[Stored items]

>>>

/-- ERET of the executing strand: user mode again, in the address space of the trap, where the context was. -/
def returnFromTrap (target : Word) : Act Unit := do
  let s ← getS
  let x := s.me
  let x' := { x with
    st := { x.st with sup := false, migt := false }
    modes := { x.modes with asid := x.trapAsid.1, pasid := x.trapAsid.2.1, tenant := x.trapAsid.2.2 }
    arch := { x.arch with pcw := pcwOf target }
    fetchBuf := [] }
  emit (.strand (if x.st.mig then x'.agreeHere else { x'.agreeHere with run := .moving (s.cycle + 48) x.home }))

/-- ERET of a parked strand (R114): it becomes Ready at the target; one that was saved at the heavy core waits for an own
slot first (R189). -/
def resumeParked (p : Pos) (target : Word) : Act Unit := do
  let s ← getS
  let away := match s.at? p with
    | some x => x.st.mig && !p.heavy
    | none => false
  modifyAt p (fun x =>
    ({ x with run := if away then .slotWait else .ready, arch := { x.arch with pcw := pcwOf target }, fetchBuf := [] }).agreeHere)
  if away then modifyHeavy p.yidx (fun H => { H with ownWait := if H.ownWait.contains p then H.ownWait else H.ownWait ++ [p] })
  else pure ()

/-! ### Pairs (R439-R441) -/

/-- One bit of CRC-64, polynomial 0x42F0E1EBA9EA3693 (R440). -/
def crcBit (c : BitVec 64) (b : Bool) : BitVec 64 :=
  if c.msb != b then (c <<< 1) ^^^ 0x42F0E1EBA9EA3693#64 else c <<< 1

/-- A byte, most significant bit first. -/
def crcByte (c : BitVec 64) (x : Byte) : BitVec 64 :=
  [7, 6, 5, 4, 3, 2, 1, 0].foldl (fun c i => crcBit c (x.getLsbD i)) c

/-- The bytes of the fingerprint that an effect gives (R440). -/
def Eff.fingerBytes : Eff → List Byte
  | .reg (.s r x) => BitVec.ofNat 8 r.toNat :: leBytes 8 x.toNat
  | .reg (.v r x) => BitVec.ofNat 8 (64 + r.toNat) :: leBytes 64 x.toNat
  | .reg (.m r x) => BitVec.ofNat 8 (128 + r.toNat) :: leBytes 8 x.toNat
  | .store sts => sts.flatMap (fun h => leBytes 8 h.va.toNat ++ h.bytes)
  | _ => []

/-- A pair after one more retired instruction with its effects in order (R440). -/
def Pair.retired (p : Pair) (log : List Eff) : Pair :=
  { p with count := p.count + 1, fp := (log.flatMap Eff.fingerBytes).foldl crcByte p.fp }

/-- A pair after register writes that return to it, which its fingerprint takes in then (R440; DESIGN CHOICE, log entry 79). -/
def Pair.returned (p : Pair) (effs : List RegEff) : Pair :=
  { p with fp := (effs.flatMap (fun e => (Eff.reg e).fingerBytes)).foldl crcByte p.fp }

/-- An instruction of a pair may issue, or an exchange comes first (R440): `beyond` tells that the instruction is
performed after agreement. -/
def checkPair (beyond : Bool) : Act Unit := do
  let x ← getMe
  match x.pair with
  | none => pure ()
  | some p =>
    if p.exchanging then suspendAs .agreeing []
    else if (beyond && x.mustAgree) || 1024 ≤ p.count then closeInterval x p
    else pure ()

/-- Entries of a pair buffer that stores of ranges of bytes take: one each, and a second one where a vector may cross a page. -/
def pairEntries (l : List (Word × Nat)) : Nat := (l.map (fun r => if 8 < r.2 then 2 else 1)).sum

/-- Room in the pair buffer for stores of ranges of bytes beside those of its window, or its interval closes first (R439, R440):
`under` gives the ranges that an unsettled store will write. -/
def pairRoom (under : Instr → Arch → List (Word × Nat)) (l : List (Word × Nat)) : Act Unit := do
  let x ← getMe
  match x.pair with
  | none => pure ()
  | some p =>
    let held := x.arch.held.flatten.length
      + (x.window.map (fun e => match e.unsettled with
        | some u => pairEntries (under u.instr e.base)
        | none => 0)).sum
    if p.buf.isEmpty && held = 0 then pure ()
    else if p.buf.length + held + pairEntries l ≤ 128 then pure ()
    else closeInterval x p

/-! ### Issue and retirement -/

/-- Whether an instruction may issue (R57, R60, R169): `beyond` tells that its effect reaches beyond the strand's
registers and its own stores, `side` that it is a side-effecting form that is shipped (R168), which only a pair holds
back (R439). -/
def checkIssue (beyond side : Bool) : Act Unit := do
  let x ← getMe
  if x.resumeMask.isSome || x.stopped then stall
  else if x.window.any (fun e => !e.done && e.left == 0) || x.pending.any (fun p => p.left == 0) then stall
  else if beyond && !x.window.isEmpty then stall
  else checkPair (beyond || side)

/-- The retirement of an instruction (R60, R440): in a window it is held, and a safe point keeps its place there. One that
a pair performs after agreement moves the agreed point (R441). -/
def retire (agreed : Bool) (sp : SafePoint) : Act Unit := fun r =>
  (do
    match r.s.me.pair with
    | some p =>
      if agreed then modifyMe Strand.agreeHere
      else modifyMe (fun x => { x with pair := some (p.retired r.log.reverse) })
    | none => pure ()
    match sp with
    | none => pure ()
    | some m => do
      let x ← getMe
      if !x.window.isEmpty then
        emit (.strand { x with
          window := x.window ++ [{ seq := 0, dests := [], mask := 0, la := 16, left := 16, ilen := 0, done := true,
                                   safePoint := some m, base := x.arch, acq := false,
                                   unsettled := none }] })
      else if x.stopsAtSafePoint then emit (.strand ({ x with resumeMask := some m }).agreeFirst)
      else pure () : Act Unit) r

<<<
>>>

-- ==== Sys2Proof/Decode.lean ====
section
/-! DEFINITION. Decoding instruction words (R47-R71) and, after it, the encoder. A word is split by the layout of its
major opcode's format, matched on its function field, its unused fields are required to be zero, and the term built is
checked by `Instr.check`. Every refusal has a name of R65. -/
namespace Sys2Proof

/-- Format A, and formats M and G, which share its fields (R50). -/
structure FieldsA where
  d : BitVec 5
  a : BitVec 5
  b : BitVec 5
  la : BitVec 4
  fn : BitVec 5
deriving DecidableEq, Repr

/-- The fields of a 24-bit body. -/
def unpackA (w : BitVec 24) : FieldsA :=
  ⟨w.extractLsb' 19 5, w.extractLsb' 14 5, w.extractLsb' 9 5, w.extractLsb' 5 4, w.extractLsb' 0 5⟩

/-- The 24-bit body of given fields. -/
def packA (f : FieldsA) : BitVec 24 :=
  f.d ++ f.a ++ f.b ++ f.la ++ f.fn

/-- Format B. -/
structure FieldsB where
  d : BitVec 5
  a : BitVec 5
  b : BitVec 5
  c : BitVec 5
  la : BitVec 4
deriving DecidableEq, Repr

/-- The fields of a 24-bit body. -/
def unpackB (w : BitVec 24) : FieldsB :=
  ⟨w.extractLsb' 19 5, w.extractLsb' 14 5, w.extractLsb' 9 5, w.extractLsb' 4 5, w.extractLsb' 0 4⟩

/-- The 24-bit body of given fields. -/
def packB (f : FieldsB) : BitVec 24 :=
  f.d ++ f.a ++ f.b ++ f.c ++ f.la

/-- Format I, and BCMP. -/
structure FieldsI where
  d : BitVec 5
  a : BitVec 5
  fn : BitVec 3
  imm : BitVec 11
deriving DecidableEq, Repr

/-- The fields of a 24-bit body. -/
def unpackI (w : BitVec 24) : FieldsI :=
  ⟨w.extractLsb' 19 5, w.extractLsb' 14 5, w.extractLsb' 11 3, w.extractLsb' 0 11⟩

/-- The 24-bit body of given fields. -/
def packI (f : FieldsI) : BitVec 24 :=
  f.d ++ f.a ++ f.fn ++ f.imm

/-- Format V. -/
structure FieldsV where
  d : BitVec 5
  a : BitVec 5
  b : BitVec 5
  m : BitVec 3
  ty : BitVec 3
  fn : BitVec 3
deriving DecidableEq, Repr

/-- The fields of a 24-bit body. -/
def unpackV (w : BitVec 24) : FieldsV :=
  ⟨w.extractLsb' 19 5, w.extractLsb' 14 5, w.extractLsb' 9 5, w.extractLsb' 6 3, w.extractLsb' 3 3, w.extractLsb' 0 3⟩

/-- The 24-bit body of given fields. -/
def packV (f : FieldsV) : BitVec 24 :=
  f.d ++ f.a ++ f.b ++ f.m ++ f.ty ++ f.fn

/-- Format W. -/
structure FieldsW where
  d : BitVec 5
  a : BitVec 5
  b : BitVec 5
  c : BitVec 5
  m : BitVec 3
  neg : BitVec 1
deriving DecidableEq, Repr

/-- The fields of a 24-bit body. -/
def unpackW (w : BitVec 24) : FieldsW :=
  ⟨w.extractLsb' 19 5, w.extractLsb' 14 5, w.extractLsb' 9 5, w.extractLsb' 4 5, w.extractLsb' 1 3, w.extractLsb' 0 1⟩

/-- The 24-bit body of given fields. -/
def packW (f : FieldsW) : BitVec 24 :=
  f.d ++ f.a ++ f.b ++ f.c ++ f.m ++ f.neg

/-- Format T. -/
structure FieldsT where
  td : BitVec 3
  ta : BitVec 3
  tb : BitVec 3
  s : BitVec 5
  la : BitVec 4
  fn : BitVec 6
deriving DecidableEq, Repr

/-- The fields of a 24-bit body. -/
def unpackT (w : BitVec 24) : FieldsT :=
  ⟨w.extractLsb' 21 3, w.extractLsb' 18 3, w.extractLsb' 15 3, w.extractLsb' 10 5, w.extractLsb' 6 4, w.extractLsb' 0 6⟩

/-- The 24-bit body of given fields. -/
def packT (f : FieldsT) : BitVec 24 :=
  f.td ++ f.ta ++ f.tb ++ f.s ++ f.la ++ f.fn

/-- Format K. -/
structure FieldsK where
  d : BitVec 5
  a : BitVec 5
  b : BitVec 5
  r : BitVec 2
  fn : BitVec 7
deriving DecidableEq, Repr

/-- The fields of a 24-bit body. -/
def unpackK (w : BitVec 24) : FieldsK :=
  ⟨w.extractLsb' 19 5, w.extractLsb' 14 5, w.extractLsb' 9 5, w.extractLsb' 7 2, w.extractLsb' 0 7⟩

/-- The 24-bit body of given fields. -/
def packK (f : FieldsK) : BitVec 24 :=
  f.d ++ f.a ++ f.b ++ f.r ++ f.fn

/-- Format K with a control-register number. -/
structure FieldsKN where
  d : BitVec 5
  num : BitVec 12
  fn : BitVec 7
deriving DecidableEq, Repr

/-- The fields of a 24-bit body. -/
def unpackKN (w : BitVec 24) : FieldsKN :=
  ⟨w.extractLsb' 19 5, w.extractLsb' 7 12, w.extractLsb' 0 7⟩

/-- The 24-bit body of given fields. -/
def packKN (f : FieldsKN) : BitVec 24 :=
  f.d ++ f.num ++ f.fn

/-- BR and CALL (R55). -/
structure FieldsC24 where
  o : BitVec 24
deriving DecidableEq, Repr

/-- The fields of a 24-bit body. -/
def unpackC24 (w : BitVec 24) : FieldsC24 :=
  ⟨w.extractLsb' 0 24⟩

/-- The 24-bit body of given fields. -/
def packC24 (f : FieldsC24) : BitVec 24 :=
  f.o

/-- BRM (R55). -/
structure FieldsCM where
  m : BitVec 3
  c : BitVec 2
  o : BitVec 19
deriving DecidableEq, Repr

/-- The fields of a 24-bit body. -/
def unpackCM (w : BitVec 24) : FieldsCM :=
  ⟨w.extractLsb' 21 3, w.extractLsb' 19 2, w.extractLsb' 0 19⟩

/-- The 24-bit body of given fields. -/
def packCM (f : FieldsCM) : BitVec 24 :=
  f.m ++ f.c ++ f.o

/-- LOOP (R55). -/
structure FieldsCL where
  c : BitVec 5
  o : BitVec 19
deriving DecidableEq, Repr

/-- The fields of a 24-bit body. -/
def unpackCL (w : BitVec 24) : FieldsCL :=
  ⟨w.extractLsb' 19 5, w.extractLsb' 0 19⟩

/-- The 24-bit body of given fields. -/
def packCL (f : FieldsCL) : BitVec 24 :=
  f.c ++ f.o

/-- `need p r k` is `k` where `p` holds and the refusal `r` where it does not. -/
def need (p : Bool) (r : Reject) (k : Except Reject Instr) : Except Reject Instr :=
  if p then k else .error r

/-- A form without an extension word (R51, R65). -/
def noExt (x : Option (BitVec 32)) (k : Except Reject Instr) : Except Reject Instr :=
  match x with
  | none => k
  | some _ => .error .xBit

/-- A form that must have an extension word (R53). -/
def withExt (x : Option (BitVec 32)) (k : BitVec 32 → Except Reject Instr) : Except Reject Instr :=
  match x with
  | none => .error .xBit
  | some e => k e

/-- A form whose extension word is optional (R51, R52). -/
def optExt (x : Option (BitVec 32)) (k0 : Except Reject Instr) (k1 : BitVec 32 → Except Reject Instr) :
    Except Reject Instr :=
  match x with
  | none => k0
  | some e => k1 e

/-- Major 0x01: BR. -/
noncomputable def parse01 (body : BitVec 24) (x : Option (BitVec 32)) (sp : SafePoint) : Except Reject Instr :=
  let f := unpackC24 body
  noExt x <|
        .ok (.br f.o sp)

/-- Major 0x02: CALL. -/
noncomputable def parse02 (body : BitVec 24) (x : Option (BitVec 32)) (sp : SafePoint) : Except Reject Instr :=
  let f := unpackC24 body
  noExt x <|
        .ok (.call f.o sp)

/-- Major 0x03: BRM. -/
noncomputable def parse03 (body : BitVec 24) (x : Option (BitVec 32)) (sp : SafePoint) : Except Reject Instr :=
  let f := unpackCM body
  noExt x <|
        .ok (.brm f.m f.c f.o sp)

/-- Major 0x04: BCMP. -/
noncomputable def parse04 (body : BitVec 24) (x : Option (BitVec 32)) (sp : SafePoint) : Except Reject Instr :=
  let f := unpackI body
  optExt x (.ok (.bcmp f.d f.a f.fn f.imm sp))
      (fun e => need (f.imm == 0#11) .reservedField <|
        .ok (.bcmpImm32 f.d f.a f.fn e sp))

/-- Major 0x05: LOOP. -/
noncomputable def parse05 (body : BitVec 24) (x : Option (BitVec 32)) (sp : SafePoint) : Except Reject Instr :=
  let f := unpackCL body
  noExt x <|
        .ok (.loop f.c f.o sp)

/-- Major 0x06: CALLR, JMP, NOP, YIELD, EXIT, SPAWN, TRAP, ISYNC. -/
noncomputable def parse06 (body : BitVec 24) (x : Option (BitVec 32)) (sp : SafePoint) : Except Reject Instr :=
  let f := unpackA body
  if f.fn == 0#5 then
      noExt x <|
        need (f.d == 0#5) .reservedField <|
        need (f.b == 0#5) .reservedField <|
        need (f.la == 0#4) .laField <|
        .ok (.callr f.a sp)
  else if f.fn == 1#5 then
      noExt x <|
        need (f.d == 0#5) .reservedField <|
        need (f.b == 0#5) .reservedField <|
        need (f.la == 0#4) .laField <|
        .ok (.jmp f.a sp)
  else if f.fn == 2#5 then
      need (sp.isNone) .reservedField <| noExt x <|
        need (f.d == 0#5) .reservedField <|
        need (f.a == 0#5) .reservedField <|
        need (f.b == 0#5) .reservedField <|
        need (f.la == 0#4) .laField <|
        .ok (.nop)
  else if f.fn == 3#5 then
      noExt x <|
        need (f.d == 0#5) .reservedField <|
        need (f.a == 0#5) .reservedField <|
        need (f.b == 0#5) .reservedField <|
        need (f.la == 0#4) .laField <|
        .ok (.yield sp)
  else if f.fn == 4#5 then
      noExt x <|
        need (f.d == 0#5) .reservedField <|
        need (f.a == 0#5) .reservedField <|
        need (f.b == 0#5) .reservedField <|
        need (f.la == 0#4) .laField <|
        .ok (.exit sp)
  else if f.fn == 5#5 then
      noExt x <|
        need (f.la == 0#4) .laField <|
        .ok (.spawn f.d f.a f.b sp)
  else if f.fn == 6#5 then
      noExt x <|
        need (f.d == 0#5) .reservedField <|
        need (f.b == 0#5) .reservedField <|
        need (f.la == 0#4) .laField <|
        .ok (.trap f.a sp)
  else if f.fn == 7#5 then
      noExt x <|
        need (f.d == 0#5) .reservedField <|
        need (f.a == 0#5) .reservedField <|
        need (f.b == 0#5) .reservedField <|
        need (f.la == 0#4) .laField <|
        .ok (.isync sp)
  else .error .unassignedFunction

<<<
>>>

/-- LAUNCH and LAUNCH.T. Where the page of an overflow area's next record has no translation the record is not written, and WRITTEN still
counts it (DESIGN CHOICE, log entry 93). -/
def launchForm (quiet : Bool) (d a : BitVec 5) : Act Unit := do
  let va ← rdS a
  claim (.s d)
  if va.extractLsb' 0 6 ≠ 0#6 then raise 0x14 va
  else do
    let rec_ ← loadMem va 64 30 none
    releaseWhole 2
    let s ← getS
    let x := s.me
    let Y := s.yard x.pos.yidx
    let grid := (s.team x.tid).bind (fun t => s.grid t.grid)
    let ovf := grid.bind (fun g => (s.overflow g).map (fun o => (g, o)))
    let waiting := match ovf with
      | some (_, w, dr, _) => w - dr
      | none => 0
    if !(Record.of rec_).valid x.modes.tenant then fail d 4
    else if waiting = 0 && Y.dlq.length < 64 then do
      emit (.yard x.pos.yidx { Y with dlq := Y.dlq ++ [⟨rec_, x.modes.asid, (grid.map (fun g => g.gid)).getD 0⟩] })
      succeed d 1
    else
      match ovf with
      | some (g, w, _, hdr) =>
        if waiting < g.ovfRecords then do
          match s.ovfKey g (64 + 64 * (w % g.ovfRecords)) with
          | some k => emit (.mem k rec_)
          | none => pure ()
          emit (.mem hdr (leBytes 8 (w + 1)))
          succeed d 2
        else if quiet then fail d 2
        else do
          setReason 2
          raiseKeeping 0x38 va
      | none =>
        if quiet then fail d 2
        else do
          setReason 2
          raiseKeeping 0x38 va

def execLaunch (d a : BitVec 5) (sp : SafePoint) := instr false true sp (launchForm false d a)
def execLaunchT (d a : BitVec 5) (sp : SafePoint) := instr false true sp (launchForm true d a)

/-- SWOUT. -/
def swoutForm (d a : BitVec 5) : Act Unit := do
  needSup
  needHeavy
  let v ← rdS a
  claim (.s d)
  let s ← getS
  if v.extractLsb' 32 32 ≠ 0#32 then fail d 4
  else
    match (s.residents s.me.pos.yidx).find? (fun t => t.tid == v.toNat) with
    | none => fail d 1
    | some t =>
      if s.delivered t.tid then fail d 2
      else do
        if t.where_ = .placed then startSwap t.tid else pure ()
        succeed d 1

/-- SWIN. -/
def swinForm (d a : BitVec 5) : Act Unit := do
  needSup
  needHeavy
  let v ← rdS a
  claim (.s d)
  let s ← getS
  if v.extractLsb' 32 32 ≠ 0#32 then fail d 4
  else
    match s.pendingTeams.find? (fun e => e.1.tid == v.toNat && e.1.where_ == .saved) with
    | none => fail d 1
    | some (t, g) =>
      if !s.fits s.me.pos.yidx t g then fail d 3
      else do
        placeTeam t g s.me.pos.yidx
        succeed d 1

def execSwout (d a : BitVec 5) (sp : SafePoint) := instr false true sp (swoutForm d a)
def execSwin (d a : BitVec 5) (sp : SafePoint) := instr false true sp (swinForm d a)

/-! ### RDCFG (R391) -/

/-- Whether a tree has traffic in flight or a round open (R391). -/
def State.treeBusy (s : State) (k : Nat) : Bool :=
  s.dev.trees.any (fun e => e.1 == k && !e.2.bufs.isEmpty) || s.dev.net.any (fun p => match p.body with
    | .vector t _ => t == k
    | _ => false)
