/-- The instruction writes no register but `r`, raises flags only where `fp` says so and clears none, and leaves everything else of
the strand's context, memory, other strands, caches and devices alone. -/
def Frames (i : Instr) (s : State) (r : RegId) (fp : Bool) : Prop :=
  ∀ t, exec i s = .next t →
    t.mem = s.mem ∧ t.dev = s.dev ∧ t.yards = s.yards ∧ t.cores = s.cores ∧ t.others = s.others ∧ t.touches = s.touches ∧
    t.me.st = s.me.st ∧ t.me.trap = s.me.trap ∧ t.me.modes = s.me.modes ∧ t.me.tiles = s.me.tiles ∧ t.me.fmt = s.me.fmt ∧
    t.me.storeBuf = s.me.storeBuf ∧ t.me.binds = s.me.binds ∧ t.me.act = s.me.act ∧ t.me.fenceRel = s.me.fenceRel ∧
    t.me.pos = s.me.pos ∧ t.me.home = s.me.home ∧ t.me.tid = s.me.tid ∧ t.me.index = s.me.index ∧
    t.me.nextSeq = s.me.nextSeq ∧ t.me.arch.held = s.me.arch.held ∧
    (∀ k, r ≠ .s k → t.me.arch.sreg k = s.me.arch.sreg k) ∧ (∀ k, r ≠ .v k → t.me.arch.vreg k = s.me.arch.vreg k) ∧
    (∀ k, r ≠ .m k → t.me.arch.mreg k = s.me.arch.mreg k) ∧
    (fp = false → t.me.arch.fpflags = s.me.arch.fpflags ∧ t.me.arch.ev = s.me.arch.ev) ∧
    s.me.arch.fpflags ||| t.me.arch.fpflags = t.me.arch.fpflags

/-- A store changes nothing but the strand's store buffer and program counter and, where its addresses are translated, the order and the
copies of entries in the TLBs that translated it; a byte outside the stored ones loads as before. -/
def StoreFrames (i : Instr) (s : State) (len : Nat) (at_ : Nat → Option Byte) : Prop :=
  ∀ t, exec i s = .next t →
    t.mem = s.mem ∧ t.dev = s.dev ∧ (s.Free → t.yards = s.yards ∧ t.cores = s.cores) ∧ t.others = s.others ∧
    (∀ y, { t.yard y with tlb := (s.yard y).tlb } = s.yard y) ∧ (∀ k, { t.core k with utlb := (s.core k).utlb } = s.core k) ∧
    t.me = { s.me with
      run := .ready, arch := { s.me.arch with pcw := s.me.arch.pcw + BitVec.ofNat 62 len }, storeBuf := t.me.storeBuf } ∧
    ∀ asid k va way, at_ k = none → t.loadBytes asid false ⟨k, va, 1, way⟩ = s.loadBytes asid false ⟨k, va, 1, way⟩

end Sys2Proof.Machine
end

<<<

Task item:
All that should be written out is the stretch of lines above between the one holding "noncomputable def parse01" and the one holding "0x02: CALL. -/", inclusive, exactly as given.

Worked solution:
noncomputable def parse01 (body : BitVec 24) (x : Option (BitVec 32)) (sp : SafePoint) : Except Reject Instr :=
  let f := unpackC24 body
  noExt x <|
        .ok (.br f.o sp)

/-- Major 0x02: CALL. -/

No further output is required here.